» EXERCISE PROMPT: Find and copy the lines in the records beneath this task that contain the word "fget".

+===+

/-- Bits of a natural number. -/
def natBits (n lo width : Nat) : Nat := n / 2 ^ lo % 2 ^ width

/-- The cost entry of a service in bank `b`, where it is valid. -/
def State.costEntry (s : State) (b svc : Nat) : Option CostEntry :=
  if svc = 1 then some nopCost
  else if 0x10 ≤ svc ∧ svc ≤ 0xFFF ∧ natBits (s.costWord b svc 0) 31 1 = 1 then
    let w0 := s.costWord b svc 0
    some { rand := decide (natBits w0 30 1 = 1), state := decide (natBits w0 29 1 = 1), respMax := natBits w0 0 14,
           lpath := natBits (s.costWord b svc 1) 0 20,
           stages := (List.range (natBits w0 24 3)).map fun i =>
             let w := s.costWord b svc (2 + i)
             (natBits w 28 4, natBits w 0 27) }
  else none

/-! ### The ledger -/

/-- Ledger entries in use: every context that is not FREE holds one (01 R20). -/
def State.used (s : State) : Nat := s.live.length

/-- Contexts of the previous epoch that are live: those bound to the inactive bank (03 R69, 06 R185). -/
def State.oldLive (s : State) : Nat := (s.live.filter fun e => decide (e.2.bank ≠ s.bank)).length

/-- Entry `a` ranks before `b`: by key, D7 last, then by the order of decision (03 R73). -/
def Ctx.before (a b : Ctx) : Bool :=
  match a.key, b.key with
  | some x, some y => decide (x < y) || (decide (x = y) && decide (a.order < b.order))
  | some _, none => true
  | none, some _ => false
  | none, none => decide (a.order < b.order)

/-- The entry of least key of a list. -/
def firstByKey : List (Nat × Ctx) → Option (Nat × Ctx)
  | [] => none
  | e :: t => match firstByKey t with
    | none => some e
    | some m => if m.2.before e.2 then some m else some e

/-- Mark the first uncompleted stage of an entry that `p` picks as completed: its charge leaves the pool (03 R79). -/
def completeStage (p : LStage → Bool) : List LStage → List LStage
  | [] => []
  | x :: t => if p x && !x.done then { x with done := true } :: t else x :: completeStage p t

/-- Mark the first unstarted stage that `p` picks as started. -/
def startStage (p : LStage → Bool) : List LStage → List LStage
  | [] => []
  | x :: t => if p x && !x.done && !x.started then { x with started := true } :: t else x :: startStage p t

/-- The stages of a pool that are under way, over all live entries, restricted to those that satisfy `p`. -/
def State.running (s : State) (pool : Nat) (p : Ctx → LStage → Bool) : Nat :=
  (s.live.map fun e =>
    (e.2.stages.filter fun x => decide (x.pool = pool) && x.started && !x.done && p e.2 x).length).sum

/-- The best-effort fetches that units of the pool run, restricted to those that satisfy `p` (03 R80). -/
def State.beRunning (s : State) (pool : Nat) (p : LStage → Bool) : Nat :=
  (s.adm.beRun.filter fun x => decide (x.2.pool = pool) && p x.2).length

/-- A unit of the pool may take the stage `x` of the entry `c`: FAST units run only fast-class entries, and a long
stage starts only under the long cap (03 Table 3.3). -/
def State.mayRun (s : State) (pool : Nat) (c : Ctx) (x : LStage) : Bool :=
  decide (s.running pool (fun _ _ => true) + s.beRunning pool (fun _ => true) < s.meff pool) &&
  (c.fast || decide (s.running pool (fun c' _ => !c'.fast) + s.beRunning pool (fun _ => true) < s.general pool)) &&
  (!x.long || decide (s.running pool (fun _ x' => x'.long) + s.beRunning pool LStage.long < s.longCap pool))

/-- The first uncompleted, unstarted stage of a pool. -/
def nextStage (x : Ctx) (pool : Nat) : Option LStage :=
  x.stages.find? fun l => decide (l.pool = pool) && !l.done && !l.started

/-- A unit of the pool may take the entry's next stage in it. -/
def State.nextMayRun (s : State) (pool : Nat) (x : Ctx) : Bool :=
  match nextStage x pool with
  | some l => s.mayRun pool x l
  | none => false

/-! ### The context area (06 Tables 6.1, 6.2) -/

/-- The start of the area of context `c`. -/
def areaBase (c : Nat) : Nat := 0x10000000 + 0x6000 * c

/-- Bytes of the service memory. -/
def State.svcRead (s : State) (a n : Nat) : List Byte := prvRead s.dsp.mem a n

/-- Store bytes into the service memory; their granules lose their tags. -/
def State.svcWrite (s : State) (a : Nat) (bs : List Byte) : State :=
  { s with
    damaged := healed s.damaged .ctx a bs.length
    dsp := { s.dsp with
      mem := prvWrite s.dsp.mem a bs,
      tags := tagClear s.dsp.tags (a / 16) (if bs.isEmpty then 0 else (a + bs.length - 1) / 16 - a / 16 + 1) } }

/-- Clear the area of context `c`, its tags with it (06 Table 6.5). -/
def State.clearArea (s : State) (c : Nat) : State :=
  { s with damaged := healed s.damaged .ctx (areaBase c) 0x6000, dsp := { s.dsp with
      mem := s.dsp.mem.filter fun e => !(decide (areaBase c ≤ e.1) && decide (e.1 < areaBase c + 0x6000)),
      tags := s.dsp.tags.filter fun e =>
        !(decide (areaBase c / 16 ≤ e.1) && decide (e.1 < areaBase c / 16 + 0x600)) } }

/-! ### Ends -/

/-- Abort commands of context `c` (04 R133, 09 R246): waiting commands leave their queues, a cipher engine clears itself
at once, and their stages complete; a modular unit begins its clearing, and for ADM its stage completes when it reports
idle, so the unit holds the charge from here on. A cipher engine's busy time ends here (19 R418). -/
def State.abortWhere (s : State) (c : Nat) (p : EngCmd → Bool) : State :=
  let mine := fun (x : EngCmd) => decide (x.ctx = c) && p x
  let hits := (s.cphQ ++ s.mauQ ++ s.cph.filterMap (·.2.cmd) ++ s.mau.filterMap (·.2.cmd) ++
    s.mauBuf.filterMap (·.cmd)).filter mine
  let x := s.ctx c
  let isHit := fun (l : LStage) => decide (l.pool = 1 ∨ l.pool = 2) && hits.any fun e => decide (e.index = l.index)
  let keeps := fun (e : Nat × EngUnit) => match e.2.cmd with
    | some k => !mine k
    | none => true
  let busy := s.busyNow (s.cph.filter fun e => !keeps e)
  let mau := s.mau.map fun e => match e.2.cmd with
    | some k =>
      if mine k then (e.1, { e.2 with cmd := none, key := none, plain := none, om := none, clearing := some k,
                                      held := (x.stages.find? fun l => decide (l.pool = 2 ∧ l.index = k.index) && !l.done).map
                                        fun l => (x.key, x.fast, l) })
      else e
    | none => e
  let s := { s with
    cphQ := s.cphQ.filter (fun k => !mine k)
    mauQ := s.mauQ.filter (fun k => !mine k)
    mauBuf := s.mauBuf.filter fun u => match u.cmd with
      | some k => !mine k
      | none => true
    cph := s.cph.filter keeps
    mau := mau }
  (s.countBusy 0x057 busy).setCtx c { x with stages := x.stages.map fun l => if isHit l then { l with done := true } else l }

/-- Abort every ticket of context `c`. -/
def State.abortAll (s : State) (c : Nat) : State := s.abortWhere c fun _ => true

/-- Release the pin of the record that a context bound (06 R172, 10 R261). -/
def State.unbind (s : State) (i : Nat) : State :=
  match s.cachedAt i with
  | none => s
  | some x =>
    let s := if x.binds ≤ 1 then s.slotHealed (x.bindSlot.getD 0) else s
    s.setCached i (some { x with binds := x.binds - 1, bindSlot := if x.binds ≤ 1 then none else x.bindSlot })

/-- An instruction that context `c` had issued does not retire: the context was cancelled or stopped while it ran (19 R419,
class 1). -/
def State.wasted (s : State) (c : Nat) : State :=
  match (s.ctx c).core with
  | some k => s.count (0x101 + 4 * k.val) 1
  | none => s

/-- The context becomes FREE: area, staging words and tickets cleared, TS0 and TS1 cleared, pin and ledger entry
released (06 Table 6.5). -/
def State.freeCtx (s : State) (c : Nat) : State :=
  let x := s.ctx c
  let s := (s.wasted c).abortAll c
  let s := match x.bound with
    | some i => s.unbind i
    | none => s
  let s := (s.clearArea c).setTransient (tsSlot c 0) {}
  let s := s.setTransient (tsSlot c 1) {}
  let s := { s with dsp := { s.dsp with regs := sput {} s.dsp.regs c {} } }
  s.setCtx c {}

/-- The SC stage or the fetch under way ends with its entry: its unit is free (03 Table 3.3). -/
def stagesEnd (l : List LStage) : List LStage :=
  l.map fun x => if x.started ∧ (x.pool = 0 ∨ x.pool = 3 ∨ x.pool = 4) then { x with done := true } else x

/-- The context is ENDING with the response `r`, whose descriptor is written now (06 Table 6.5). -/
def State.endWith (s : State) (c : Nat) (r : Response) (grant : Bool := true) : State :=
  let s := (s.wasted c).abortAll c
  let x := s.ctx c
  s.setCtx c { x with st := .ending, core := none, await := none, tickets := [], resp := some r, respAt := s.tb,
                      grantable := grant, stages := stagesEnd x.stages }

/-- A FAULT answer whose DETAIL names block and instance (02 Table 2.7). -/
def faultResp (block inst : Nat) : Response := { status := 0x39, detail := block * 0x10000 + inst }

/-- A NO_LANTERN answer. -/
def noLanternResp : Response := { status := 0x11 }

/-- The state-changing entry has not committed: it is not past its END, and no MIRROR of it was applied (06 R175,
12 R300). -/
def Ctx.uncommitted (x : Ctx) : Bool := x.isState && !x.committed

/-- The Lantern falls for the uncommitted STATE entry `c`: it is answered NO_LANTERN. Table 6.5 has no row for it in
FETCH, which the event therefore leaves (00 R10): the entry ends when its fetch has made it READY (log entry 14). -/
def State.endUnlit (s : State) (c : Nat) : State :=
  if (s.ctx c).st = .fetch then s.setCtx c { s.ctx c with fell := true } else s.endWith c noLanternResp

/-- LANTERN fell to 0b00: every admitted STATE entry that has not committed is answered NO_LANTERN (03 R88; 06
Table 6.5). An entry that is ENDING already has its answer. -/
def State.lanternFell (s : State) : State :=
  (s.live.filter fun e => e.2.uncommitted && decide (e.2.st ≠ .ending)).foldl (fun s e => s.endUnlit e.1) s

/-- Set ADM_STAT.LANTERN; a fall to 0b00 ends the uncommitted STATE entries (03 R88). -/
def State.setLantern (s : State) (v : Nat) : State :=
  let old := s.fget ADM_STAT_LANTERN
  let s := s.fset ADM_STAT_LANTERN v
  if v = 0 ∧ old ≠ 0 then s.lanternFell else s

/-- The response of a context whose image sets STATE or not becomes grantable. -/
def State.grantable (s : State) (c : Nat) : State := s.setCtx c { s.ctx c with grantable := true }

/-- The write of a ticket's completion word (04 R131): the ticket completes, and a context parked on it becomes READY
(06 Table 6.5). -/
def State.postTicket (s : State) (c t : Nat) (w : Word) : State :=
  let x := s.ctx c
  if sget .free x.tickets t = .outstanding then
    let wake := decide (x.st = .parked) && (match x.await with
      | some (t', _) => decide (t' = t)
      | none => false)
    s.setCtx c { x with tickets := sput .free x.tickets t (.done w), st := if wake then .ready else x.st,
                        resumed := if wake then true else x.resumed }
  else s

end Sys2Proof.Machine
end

+===+

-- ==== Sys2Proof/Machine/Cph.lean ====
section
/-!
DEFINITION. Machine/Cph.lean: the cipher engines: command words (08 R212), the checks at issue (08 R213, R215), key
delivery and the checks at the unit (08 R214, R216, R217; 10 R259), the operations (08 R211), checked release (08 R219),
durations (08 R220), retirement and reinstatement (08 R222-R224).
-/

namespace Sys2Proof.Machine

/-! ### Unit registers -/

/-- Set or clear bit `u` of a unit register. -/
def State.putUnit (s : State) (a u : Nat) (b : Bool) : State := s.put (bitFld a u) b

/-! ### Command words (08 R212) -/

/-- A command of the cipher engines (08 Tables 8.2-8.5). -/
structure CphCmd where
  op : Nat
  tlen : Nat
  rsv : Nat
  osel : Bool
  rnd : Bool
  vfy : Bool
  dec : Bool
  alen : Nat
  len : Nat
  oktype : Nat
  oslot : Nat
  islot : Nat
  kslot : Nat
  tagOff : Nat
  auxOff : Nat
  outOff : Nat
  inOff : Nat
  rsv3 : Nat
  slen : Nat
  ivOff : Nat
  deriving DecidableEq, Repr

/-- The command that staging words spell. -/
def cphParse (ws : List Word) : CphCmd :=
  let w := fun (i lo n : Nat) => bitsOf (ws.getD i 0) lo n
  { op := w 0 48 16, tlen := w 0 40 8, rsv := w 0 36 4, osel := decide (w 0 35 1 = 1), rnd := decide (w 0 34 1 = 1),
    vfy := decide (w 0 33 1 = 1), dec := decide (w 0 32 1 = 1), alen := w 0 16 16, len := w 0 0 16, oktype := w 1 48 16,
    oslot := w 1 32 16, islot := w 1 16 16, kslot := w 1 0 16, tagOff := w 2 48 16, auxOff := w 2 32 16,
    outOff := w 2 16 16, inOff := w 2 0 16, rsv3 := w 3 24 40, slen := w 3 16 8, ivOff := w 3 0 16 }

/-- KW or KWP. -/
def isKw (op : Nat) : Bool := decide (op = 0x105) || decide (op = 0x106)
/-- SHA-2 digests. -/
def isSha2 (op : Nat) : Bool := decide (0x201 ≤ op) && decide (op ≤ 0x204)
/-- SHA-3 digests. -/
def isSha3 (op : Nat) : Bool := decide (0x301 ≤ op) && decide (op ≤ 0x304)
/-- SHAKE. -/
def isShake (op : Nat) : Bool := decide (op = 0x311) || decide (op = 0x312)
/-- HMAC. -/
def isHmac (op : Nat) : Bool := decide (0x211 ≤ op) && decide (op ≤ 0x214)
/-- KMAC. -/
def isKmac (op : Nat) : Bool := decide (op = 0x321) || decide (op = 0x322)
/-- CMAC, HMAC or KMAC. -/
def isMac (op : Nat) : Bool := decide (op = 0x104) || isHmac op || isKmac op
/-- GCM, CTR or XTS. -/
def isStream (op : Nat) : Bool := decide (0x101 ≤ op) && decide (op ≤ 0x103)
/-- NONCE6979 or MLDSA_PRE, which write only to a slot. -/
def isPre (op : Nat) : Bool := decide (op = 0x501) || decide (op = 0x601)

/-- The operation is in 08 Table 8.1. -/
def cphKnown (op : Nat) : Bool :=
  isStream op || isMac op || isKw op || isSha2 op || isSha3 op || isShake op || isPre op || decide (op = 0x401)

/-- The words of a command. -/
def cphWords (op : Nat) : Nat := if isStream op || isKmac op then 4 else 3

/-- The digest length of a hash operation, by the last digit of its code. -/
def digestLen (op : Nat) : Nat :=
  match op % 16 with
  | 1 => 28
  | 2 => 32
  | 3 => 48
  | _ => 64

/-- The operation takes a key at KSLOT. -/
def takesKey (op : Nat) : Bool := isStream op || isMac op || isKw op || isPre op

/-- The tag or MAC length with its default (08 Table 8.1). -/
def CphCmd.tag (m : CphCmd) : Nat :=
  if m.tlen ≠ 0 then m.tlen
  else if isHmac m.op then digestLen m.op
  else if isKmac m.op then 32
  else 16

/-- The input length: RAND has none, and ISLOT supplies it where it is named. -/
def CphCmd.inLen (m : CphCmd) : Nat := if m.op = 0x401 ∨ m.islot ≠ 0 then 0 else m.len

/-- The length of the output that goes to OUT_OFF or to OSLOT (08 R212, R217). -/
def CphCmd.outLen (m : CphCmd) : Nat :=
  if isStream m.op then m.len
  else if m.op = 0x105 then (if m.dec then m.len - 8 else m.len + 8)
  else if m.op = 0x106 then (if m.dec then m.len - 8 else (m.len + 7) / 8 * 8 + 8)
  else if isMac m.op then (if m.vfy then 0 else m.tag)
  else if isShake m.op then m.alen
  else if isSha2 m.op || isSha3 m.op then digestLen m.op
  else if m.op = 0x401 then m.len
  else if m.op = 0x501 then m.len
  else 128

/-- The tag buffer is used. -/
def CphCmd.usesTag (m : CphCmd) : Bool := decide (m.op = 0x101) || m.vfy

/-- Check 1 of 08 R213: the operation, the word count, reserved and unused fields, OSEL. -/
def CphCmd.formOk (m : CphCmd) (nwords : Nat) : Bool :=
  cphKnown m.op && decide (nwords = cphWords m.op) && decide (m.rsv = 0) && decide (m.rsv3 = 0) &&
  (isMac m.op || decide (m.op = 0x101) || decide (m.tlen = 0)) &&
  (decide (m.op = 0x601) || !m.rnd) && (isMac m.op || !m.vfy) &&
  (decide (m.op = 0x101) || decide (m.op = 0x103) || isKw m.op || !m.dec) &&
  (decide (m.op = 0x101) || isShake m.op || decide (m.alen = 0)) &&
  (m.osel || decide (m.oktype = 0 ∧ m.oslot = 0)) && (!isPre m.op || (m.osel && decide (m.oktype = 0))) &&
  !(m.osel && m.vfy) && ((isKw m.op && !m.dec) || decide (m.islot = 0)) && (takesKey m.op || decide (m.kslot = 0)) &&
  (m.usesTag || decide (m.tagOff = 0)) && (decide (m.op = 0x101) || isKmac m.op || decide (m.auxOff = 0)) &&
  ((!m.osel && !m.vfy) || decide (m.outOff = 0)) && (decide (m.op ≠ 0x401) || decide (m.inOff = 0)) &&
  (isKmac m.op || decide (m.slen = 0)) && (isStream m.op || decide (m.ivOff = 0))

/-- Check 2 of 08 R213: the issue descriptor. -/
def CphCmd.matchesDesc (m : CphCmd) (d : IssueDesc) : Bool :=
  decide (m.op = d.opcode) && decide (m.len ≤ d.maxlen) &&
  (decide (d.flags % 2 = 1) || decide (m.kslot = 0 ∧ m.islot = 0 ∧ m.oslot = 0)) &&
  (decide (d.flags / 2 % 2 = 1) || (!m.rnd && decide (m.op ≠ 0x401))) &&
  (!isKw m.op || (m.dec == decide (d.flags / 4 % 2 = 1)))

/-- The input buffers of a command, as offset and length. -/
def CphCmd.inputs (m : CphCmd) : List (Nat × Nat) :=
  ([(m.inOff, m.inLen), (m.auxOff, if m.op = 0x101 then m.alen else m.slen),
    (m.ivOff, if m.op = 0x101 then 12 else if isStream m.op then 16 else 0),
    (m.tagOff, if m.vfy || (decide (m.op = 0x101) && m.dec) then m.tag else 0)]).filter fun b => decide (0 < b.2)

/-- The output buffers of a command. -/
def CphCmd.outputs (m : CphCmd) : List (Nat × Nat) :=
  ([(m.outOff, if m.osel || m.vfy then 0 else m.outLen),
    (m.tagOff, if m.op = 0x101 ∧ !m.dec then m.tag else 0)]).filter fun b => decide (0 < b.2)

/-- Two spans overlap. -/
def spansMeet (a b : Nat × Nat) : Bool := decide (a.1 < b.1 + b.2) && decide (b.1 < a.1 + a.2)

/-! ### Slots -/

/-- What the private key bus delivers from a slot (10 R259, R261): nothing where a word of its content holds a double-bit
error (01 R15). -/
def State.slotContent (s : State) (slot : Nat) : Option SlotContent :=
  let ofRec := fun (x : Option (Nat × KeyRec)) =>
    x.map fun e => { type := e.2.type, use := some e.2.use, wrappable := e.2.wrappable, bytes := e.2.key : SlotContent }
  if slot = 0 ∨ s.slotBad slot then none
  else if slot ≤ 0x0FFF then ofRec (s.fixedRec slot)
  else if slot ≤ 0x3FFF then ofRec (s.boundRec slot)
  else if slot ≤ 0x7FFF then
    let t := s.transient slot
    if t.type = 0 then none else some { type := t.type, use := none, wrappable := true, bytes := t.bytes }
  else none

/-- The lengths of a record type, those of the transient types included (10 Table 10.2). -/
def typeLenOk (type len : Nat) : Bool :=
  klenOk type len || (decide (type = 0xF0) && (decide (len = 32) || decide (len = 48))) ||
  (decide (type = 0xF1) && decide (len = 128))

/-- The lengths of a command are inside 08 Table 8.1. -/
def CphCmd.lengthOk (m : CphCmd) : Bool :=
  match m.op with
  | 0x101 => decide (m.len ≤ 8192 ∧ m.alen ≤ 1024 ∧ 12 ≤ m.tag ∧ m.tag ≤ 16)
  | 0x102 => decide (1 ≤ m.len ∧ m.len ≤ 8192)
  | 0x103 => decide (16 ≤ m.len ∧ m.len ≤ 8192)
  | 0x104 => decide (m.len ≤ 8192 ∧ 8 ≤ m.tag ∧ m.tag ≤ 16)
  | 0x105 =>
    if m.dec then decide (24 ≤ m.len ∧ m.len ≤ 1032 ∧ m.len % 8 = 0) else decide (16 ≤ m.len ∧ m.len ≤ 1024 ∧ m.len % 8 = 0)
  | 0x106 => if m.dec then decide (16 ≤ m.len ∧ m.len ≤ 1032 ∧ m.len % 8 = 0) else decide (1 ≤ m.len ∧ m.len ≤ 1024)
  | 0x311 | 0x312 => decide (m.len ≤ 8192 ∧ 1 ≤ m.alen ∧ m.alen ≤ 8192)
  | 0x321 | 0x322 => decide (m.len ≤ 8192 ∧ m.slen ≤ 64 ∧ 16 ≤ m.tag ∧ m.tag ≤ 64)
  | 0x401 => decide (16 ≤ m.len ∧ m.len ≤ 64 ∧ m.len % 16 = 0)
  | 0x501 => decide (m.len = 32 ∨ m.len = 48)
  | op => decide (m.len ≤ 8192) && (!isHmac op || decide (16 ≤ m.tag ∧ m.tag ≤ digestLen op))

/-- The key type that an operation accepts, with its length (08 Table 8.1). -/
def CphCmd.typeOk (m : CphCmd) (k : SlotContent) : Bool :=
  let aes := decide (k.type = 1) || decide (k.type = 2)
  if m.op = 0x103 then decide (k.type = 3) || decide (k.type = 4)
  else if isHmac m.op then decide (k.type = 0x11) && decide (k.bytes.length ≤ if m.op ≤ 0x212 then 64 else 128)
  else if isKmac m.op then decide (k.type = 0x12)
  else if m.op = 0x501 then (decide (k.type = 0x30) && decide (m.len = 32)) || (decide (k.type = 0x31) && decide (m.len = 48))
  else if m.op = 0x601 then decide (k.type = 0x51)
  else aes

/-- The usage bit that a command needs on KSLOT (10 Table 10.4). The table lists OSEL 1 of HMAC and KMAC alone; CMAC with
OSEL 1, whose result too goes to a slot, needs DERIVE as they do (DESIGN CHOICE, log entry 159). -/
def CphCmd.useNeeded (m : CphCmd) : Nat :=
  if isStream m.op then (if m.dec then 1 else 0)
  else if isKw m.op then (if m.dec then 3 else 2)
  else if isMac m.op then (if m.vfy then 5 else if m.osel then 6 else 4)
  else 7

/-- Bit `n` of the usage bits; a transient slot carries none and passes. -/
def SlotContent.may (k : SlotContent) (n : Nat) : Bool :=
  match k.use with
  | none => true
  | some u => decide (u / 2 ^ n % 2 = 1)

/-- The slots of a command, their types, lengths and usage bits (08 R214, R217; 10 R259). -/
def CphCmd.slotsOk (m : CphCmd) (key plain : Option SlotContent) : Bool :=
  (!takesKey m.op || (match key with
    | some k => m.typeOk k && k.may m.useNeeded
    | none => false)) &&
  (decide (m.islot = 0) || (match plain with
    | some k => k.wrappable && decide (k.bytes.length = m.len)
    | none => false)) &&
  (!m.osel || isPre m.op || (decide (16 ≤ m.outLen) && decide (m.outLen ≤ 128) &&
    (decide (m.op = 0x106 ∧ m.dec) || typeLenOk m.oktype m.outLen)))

+===+

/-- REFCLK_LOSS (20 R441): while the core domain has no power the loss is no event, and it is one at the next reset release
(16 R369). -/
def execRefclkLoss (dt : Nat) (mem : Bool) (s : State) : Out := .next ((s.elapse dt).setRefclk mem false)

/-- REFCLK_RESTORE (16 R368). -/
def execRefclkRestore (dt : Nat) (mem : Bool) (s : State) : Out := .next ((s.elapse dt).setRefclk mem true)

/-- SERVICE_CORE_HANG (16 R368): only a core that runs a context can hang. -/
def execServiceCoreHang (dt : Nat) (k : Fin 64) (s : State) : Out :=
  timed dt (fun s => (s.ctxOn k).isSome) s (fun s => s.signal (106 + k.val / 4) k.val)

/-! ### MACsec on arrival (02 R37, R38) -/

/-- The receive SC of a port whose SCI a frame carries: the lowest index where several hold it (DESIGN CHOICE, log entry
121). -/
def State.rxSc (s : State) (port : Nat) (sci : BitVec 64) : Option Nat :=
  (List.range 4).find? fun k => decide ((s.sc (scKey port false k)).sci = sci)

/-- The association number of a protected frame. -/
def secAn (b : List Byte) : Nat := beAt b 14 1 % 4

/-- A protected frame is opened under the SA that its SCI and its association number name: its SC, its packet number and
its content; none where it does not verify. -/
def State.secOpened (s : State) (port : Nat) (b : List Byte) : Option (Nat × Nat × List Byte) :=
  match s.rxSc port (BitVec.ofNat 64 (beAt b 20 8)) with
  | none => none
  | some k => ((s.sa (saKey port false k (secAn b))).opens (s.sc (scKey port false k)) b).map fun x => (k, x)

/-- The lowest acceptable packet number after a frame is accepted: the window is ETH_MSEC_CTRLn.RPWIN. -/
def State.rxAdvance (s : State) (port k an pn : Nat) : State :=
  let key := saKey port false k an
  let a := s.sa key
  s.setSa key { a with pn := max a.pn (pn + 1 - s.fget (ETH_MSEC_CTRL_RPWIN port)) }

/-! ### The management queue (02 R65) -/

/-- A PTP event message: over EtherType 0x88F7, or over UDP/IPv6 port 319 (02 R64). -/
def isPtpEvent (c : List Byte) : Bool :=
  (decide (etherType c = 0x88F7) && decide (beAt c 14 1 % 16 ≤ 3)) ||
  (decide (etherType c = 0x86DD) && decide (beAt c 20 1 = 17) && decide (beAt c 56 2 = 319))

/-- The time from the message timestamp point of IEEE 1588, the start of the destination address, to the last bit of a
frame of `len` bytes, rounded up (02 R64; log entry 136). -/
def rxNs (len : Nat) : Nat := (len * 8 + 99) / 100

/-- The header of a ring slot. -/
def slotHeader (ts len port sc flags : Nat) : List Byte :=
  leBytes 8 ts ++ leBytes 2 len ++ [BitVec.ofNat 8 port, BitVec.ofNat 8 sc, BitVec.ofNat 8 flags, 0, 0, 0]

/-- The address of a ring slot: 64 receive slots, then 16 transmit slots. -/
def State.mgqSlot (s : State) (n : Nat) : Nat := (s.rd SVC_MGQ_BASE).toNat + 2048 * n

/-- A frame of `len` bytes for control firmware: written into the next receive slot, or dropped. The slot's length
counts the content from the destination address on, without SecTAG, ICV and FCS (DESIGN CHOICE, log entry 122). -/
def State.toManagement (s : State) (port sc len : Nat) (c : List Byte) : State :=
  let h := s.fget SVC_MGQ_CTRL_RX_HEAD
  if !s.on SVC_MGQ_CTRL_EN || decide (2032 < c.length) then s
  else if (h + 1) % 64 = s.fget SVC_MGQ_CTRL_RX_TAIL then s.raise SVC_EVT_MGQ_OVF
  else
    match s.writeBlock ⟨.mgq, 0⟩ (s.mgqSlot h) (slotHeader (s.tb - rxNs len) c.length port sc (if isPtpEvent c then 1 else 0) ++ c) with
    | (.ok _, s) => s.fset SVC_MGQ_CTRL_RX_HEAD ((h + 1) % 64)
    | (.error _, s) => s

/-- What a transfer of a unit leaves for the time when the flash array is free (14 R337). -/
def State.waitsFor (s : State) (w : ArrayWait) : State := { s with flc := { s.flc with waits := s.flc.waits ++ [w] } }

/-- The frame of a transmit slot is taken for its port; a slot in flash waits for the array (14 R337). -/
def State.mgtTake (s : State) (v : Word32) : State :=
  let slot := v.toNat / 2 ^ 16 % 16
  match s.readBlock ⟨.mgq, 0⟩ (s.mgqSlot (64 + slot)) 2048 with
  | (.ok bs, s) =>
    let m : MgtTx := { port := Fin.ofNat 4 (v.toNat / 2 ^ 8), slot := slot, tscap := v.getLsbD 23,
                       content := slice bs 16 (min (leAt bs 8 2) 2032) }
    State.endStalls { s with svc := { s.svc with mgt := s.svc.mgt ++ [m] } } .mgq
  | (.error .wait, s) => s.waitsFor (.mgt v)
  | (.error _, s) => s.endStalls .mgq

+===+

» ANSWER TO THE PROBLEM:
  let old := s.fget ADM_STAT_LANTERN
  s.setSa key { a with pn := max a.pn (pn + 1 - s.fget (ETH_MSEC_CTRL_RPWIN port)) }
  let h := s.fget SVC_MGQ_CTRL_RX_HEAD
  else if (h + 1) % 64 = s.fget SVC_MGQ_CTRL_RX_TAIL then s.raise SVC_EVT_MGQ_OVF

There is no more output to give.